▸ Task to carry out: Beneath this line is the data. Output exactly the lines from the line with "r.st.raiseSad p c a" to the line with "Thread.same a (k.pass", both ends included, and nothing more.

▸ Data to use:
*** Begin section ***

-- ==== Sys2Proof/Laws/Core.lean ====
section
/-! SUPPORT. What issuing an instruction comes to at both sites: one lemma for instructions that retire, one for those that trap. -/
namespace Sys2Proof.Machine

theorem upd_self {α : Type} {n : Nat} (v : Vector α n) (i : Fin n) (f : α → α) : (upd v i f)[i] = f v[i] := by simp [upd]
theorem upd_other {α : Type} {n : Nat} (v : Vector α n) (i j : Fin n) (f : α → α) (h : j ≠ i) : (upd v i f)[j] = v[j] := by
  have : i.1 ≠ j.1 := fun e => h (Fin.ext e.symm)
  simp [upd, this]

theorem Thread.same_refl (a : Thread) : Thread.same a a := ⟨rfl, rfl, rfl, rfl, rfl, rfl, rfl, rfl, rfl, rfl, rfl, rfl, rfl, rfl⟩
theorem settle_same (r c : Nat) (a b : Thread) (h : Thread.same a b) : Thread.same a (b.settle r c) := h

/-- What a write to CP_TAPER_OWNER that takes effect leaves: all but the owner. -/
theorem settleOwner_eq (k : Wick) : ∃ o d, k.settleOwner = { k with taperOwn := o, ownDue := d } := by
  unfold Wick.settleOwner
  split
  · split
    · exact ⟨_, _, rfl⟩
    · exact ⟨_, _, rfl⟩
  · exact ⟨_, _, rfl⟩

/-- Passing W-cycles leave all of a Wick but the cycle counts, the threads, the owner and the stalls. -/
theorem pass_eq (k : Wick) (r d : Nat) : ∃ o w, k.pass r d =
    { k with rho := k.rho + r, wcyc := k.wcyc + r + d, stalls := k.stalls + BitVec.ofNat 64 d
             threads := k.threads.map (Thread.settle (k.rho + r) (k.wcyc + r + d)), taperOwn := o, ownDue := w } := settleOwner_eq _

theorem pass_thread (k : Wick) (r d : Nat) (t : Fin 4) : (k.pass r d).threads[t] = (k.threads[t]).settle (k.rho + r) (k.wcyc + r + d) := by
  obtain ⟨o, w, h⟩ := pass_eq k r d
  rw [h]; simp
@[simp] theorem pass_sb (k : Wick) (r d : Nat) : (k.pass r d).sb = k.sb := by obtain ⟨o, w, h⟩ := pass_eq k r d; rw [h]
@[simp] theorem pass_irqPend (k : Wick) (r d : Nat) : (k.pass r d).irqPend = k.irqPend := by obtain ⟨o, w, h⟩ := pass_eq k r d; rw [h]
@[simp] theorem pass_taper (k : Wick) (r d : Nat) : (k.pass r d).taper = k.taper := by obtain ⟨o, w, h⟩ := pass_eq k r d; rw [h]
@[simp] theorem pass_testState (k : Wick) (r d : Nat) : (k.pass r d).testState = k.testState := by
  obtain ⟨o, w, h⟩ := pass_eq k r d; rw [h]; rfl
@[simp] theorem toSlot_sb (k : Wick) (t : Fin 4) : (k.toSlot t).sb = k.sb := pass_sb k _ 0
@[simp] theorem toSlot_irqPend (k : Wick) (t : Fin 4) : (k.toSlot t).irqPend = k.irqPend := pass_irqPend k _ 0
@[simp] theorem toSlot_taper (k : Wick) (t : Fin 4) : (k.toSlot t).taper = k.taper := pass_taper k _ 0
@[simp] theorem toSlot_testState (k : Wick) (t : Fin 4) : (k.toSlot t).testState = k.testState := pass_testState k _ 0
theorem toSlot_thread (k : Wick) (t u : Fin 4) :
    (k.toSlot t).threads[u] = (k.threads[u]).settle (k.rho + (k.slotOf t - k.rho)) (k.wcyc + (k.slotOf t - k.rho) + 0) := by
  unfold Wick.toSlot; exact pass_thread _ _ _ _

/-- No warm reset waits that was not waiting before. -/
theorem resetAfter_self (s t : State) (h : s.cfg.warmDue = t.cfg.warmDue) : s.resetAfter t = s := by
  unfold State.resetAfter
  split
  · rename_i a b; rw [h, a] at b; cases b
  · rfl

theorem slot_wick (s : State) (w : WkId) (t : Fin 4) : (s.slot w t).wick[w] = (s.wick[w]).toSlot t := by simp [State.slot, State.setWick, upd]
theorem slot_other (s : State) (w v : WkId) (t : Fin 4) (h : v ≠ w) : (s.slot w t).wick[v] = s.wick[v] := upd_other _ _ _ _ h

/-- Issue at a Wick comes to the run of the instruction in the state of its slot. -/
theorem issueWick_eq (s : State) (w : WkId) (t : Fin 4) (i : Instr) (len : Nat) (h : How) (run : State → Core → Run) (wide : Bool)
    (hi : Issues s w t i len) :
    s.issueWick w t .clean i h run =
      (let r := run (s.slot w t) (s.coreAt (.wick w t wide .clean) len)
       match r.exc with
       | some (c, a) => r.st.raise w t c a s.wick[w].threads[t].pc false 1
       | none => r.st.setWick w fun k =>
          let k := k.updT t fun th => th.finish len r
          let k := if r.reti then k.swapBanks t else k
          { k.pass 1 r.stall with
            pair := if h.alone || s.wick[w].threads[t].victim != .none then none
              else some (PairFirst.of t ((s.slot w t).wick[w].threads[t]) len h r (s.slot w t).wick[w].wcyc) }) := by
  obtain ⟨h1, h2, h3, h4⟩ := hi
  have e0 : (s.slot w t).wick[w] = (s.wick[w]).toSlot t := slot_wick s w t
  have ev : ((s.wick[w]).toSlot t).threads[t].victim = s.wick[w].threads[t].victim := by rw [toSlot_thread]; rfl
  have ep : ((s.wick[w]).toSlot t).threads[t].pc = s.wick[w].threads[t].pc := by rw [toSlot_thread]; rfl
  have ec : ((s.wick[w]).toSlot t).threads[t].core len = s.coreAt (.wick w t wide .clean) len := by rw [toSlot_thread]; rfl
  have et : ((s.wick[w]).toSlot t).testState = s.wick[w].testState := toSlot_testState _ _
  unfold State.issueWick
  have e1 : (s.setWick w fun k => k.toSlot t) = s.slot w t := rfl
  rw [if_neg (by rw [h1]; decide)]
  dsimp only
  rw [e1, e0, et]
  have c1 : (((s.wick[w]).toSlot t).threads[t].victim == .none && (((s.wick[w]).toSlot t).irqLine t).isSome) = false := by
    rw [ev]; by_cases hv : s.wick[w].threads[t].victim = .none
    · rw [h3 hv, hv]; rfl
    · rw [beq_eq_false_iff_ne.mpr hv]; rfl
  rw [c1, ← e0, h4, e0]
  simp only [bne_self_eq_false, Bool.false_eq_true, if_false]
  have c2 : (((s.wick[w]).toSlot t).threads[t].victim == .suppress) = false := by rw [ev]; exact beq_eq_false_iff_ne.mpr h2
  rw [c2, ec, ep, ev]
  simp only [Bool.false_eq_true, if_false]
  split <;> rename_i heq <;> (try rw [heq])
  all_goals first | rfl | (cases h.arith <;> rfl)

/-- Issue at a Saddler pair comes to the run of the instruction. -/
theorem issueSad_eq (s : State) (p : Fin 4) (b : Bool) (i : Instr) (len : Nat) (run : State → Core → Run)
    (hi : SiteReady s (.sad p b) i len) :
    s.issueSad p i run =
      (let r := run s (s.coreAt (.sad p b) len)
       match r.exc with
       | some (c, a) => r.st.raiseSad p c a
       | none => (r.st.setSad p fun q => q.finish len r).resetAfter s) := by
  obtain ⟨h1, h2, h3, h4, h5⟩ := hi
  unfold State.issueSad
  have c1 : (s.sad[p].fenced || s.sad[p].asleep || (s.sad[p].victim == .none && s.sad[p].irqLine.isSome)) = false := by
    rw [h1, h2]; by_cases hv : s.sad[p].victim = .none
    · rw [h4 hv, hv]; rfl
    · rw [beq_eq_false_iff_ne.mpr hv]; rfl
  dsimp only
  rw [c1, h5]
  simp only [bne_self_eq_false, Bool.false_eq_true, if_false]
  rw [beq_eq_false_iff_ne.mpr h3]
  simp only [Bool.false_eq_true, if_false]
  rfl

theorem ofNat_toNat_map (n : Nat) (l : List (BitVec n)) : (l.map (·.toNat)).map (BitVec.ofNat n ·) = l := by
  induction l <;> simp_all

theorem pass_same (k : Wick) (r d : Nat) (t : Fin 4) (a : Thread) (h : Thread.same a k.threads[t]) :
    Thread.same a (k.pass r d).threads[t] := by rw [pass_thread]; exact settle_same _ _ _ _ h

/-- An instruction of a Wick retires from a state in which its own effect has left the threads as they were. -/
theorem issueWick_retires (s : State) (w : WkId) (t : Fin 4) (wide : Bool) (i : Instr) (len : Nat) (h : How) (run : State → Core → Run) (st : State)
    (ws : List (G × W64)) (jump : Option Nat) (stk : Option (List Nat)) (v : Victim) (n : Nat) (hi : Issues s w t i len)
    (hrun : run (s.slot w t) (s.coreAt (.wick w t wide .clean) len) = ⟨st, none, ws, jump, stk, v, false, false, n⟩)
    (ht : ∀ r : Fin 4, st.wick[w].threads[r] = (s.slot w t).wick[w].threads[r]) (hb : st.wick[w].sb = s.wick[w].sb)
    (hp : st.wick[w].irqPend = s.wick[w].irqPend) (hx : st.wick[w].taper = s.wick[w].taper) (ho : ∀ u : WkId, u ≠ w → st.wick[u] = s.wick[u])
    (hs : Only [.wick] s st) :
    Retires s (s.issue (.wick w t wide .clean) i h run) (.wick w t wide .clean) (regSets (s.wick[w].threads[t]).g ws)
      (jump.getD (s.siteNext (.wick w t wide .clean) len)) (stk.getD (s.siteStack (.wick w t wide .clean))) := by
  show Retires s (s.issueWick w t .clean i h run) _ _ _ _
  rw [issueWick_eq s w t i len h run wide hi, hrun]
  dsimp only
  refine ⟨?_, ⟨?_, ?_, ?_, ?_, ?_⟩, ?_⟩
  · simp only [State.setWick, upd_self]
    apply pass_same
    simp only [Bool.false_eq_true, if_false, Wick.updT, upd_self, ht, slot_wick, toSlot_thread]
    have e1 : BitVec.ofNat 18 (s.siteNext (.wick w t wide .clean) len) = s.wick[w].threads[t].pc + BitVec.ofNat 18 len :=
      (BitVec.ofNat_toNat _ _).trans (BitVec.setWidth_eq _)
    have e2 : (s.siteStack (.wick w t wide .clean)).map (BitVec.ofNat 18 ·) = s.wick[w].threads[t].stack := ofNat_toNat_map 18 _
    cases jump <;> cases stk <;> simp only [Option.getD_none, Option.getD_some, e1, e2] <;>
      exact ⟨rfl, rfl, rfl, rfl, rfl, rfl, rfl, rfl, rfl, rfl, rfl, rfl, rfl, rfl⟩
  · intro r hrt
    simp only [State.setWick, upd_self]
    apply pass_same
    simp only [Bool.false_eq_true, if_false, Wick.updT, upd_other _ _ _ _ hrt, ht, slot_wick, toSlot_thread]
    exact Thread.same_refl _
  · simp only [State.setWick, upd_self, pass_sb]; exact hb
  · simp only [State.setWick, upd_self, pass_irqPend]; exact hp
  · simp only [State.setWick, upd_self, pass_taper]; exact hx
  · intro u hu
    simp only [State.setWick, upd_other _ _ _ _ hu]; exact ho u hu
  · refine hs.step ?_
    intro g hg; cases g <;> first | rfl | simp at hg

/-- An instruction of a Saddler pair retires. -/
theorem issueSad_retires (s : State) (p : Fin 4) (b : Bool) (i : Instr) (len : Nat) (h : How) (run : State → Core → Run) (ws : List (G × W64))
    (jump : Option Nat) (stk : Option (List Nat)) (v : Victim) (n : Nat) (hr : SiteReady s (.sad p b) i len)
    (hrun : run s (s.coreAt (.sad p b) len) = ⟨s, none, ws, jump, stk, v, false, false, n⟩) :
    Retires s (s.issue (.sad p b) i h run) (.sad p b) (regSets (s.sad[p]).g ws) (jump.getD (s.siteNext (.sad p b) len))
      (stk.getD (s.siteStack (.sad p b))) := by
  show Retires s (s.issueSad p i run) _ _ _ _
  rw [issueSad_eq s p b i len run hr, hrun]
  dsimp only
  rw [resetAfter_self (s.setSad p _) s rfl]
  have e1 : BitVec.ofNat 48 (s.siteNext (.sad p b) len) = s.sad[p].pc + BitVec.ofNat 48 len :=
    (BitVec.ofNat_toNat _ _).trans (BitVec.setWidth_eq _)
  have e2 : (s.siteStack (.sad p b)).map (BitVec.ofNat 48 ·) = s.sad[p].stack := ofNat_toNat_map 48 _
  refine ⟨?_, ?_, ?_, ?_, ?_, ?_, ?_, ?_, ?_, ?_⟩
  · simp only [State.setSad, upd_self]; rfl
  · simp only [State.setSad, upd_self]; cases jump
    · exact congrArg pairPc e1.symm
    · rfl
  · simp only [State.setSad, upd_self]; cases stk
    · exact e2.symm
    · rfl
  · simp only [State.setSad, upd_self]; rfl
  · simp only [State.setSad, upd_self]; rfl
  · simp only [State.setSad, upd_self]; rfl
  · simp only [State.setSad, upd_self]; rfl
  · simp only [State.setSad, upd_self]; rfl
  · intro q hq; exact upd_other _ _ _ _ hq
  · intro g hg; cases g <;> first | rfl | simp at hg

/-- An instruction that only writes registers, the return stack and the program counter retires. -/
theorem issue_retires (s : State) (x : Site) (i : Instr) (len : Nat) (h : How) (run : State → Core → Run) (ws : List (G × W64))
    (jump : Option Nat) (stk : Option (List Nat)) (v : Victim) (n : Nat) (hr : SiteReady s x i len)
    (hrun : run (s.atSite x) (s.coreAt x len) = ⟨s.atSite x, none, ws, jump, stk, v, false, false, n⟩) :
    Retires s (s.issue x i h run) x (regSets (s.siteRegs x) ws) (jump.getD (s.siteNext x len)) (stk.getD (s.siteStack x)) := by
  cases x with
  | wick w t wide res =>
    obtain ⟨rfl, hi⟩ := hr
    refine issueWick_retires s w t wide i len h run (s.slot w t) ws jump stk v n hi hrun (fun _ => rfl) ?_ ?_ ?_ (slot_other s w · t ·) ?_
    · rw [slot_wick, toSlot_sb]
    · rw [slot_wick, toSlot_irqPend]
    · rw [slot_wick, toSlot_taper]
    · intro g hg; cases g <;> first | rfl | simp at hg
  | sad p b => exact issueSad_retires s p b i len h run ws jump stk v n hr hrun

/-- Entry to a handler, or FAULTED, from the slot of a thread. -/
theorem raise_traps (s : State) (w : WkId) (t : Fin 4) (wide : Bool) (res : Residue) (c : Byte) (a : W64) (h8 : c ≠ 0x08) (h9 : c ≠ 0x09) :
    Traps s ((s.slot w t).raise w t c a s.wick[w].threads[t].pc false 1) (.wick w t wide res) c a := by
  have et : (s.slot w t).wick[w].threads[t] = (s.wick[w].threads[t]).settle (s.wick[w].rho + (s.wick[w].slotOf t - s.wick[w].rho))
      (s.wick[w].wcyc + (s.wick[w].slotOf t - s.wick[w].rho) + 0) := by rw [slot_wick, toSlot_thread]
  have ea : (s.slot w t).wick[w].threads[t].alt = s.wick[w].threads[t].alt := by rw [et]; rfl
  have es : (s.slot w t).wick[w].threads[t].stack = s.wick[w].threads[t].stack := by rw [et]; rfl
  unfold State.raise
  dsimp only
  rw [ea, es, beq_eq_false_iff_ne.mpr h8, beq_eq_false_iff_ne.mpr h9]
  refine ⟨?_, ?_⟩
  · intro h1 h2
    rw [if_neg (by rw [h1]; simpa using h2)]
    have key : ∀ k : Wick, (k.enter t s.wick[w].threads[t].pc (c.setWidth 64) a 0 1).threads[t] =
        Thread.settle (k.rho + 1) (k.wcyc + 1 + 2) { k.threads[t] with
          g := regSet (regSet (bankSwap k.threads[t].g k.threads[t].shadowG).1 30 (c.setWidth 64)) 31 a
          shadowG := (bankSwap k.threads[t].g k.threads[t].shadowG).2, alt := !k.threads[t].alt
          accSh := if k.owner == some t then k.taper.acc else k.threads[t].accSh
          stack := s.wick[w].threads[t].pc :: k.threads[t].stack, pc := 0, buf := [], coming := [] } := by
      intro k
      unfold Wick.enter; rw [pass_thread]
      simp only [Wick.updT, upd_self, Wick.swapBanks]
    simp only [State.setWick, upd_self]
    rw [key]
    simp only [Wick.updT, upd_self, et]
    refine ⟨rfl, ?_, rfl, rfl, ?_⟩
    · show (!s.wick[w].threads[t].alt) = true; rw [h1]; rfl
    · intro g hg; cases g <;> first | rfl | simp at hg
  · intro h1
    rw [if_pos (by rcases h1 with h1 | h1 <;> [rw [h1]; rw [decide_eq_true h1]] <;> simp)]
    unfold State.faultThread
    refine ⟨?_, ?_, rfl, ?_⟩
    · simp only [State.logEv, State.logAt, State.setWick, upd_self, pass_thread, Wick.updT, Thread.settle]
    · simp only [State.logEv, State.logAt, State.setWick, upd_self, pass_thread, Wick.updT]
      rw [et]; rfl
    · intro g hg; cases g <;> first | rfl | simp at hg

/-- An instruction that raises an exception traps. -/
theorem issue_traps (s : State) (x : Site) (i : Instr) (len : Nat) (h : How) (run : State → Core → Run) (c : Byte) (a : W64)
    (h8 : c ≠ 0x08) (h9 : c ≠ 0x09) (hr : SiteReady s x i len) (hrun : run (s.atSite x) (s.coreAt x len) = Run.raise (s.atSite x) c a) :
    Traps s (s.issue x i h run) x c a := by
  cases x with
  | wick w t wide res =>
    obtain ⟨rfl, hi⟩ := hr
    show Traps s (s.issueWick w t .clean i h run) _ _ _
    have hrun' : run (s.slot w t) (s.coreAt (.wick w t wide .clean) len) = Run.raise (s.slot w t) c a := hrun
    rw [issueWick_eq s w t i len h run wide hi, hrun']
    exact raise_traps s w t wide .clean c a h8 h9
  | sad p b =>
    show Traps s (s.issueSad p i run) _ _ _
    have hrun' : run s (s.coreAt (.sad p b) len) = Run.raise s c a := hrun
    rw [issueSad_eq s p b i len run hr, hrun']
    show Traps s (s.raiseSad p c a) _ _ _
    unfold State.raiseSad
    refine ⟨?_, ?_⟩
    · intro h1 h2
      dsimp only
      rw [if_neg (by rw [h1]; simpa using h2)]
      exact ⟨upd_self _ _ _, by intro g hg; cases g <;> first | rfl | simp at hg⟩
    · intro h1
      dsimp only
      rw [if_pos (by rcases h1 with h1 | h1 <;> [rw [h1]; rw [decide_eq_true h1]] <;> simp)]

end Sys2Proof.Machine
end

*** End section ***

▸ Solution for this task:
       | some (c, a) => r.st.raiseSad p c a
       | none => (r.st.setSad p fun q => q.finish len r).resetAfter s) := by
  obtain ⟨h1, h2, h3, h4, h5⟩ := hi
  unfold State.issueSad
  have c1 : (s.sad[p].fenced || s.sad[p].asleep || (s.sad[p].victim == .none && s.sad[p].irqLine.isSome)) = false := by
    rw [h1, h2]; by_cases hv : s.sad[p].victim = .none
    · rw [h4 hv, hv]; rfl
    · rw [beq_eq_false_iff_ne.mpr hv]; rfl
  dsimp only
  rw [c1, h5]
  simp only [bne_self_eq_false, Bool.false_eq_true, if_false]
  rw [beq_eq_false_iff_ne.mpr h3]
  simp only [Bool.false_eq_true, if_false]
  rfl

theorem ofNat_toNat_map (n : Nat) (l : List (BitVec n)) : (l.map (·.toNat)).map (BitVec.ofNat n ·) = l := by
  induction l <;> simp_all

theorem pass_same (k : Wick) (r d : Nat) (t : Fin 4) (a : Thread) (h : Thread.same a k.threads[t]) :
    Thread.same a (k.pass r d).threads[t] := by rw [pass_thread]; exact settle_same _ _ _ _ h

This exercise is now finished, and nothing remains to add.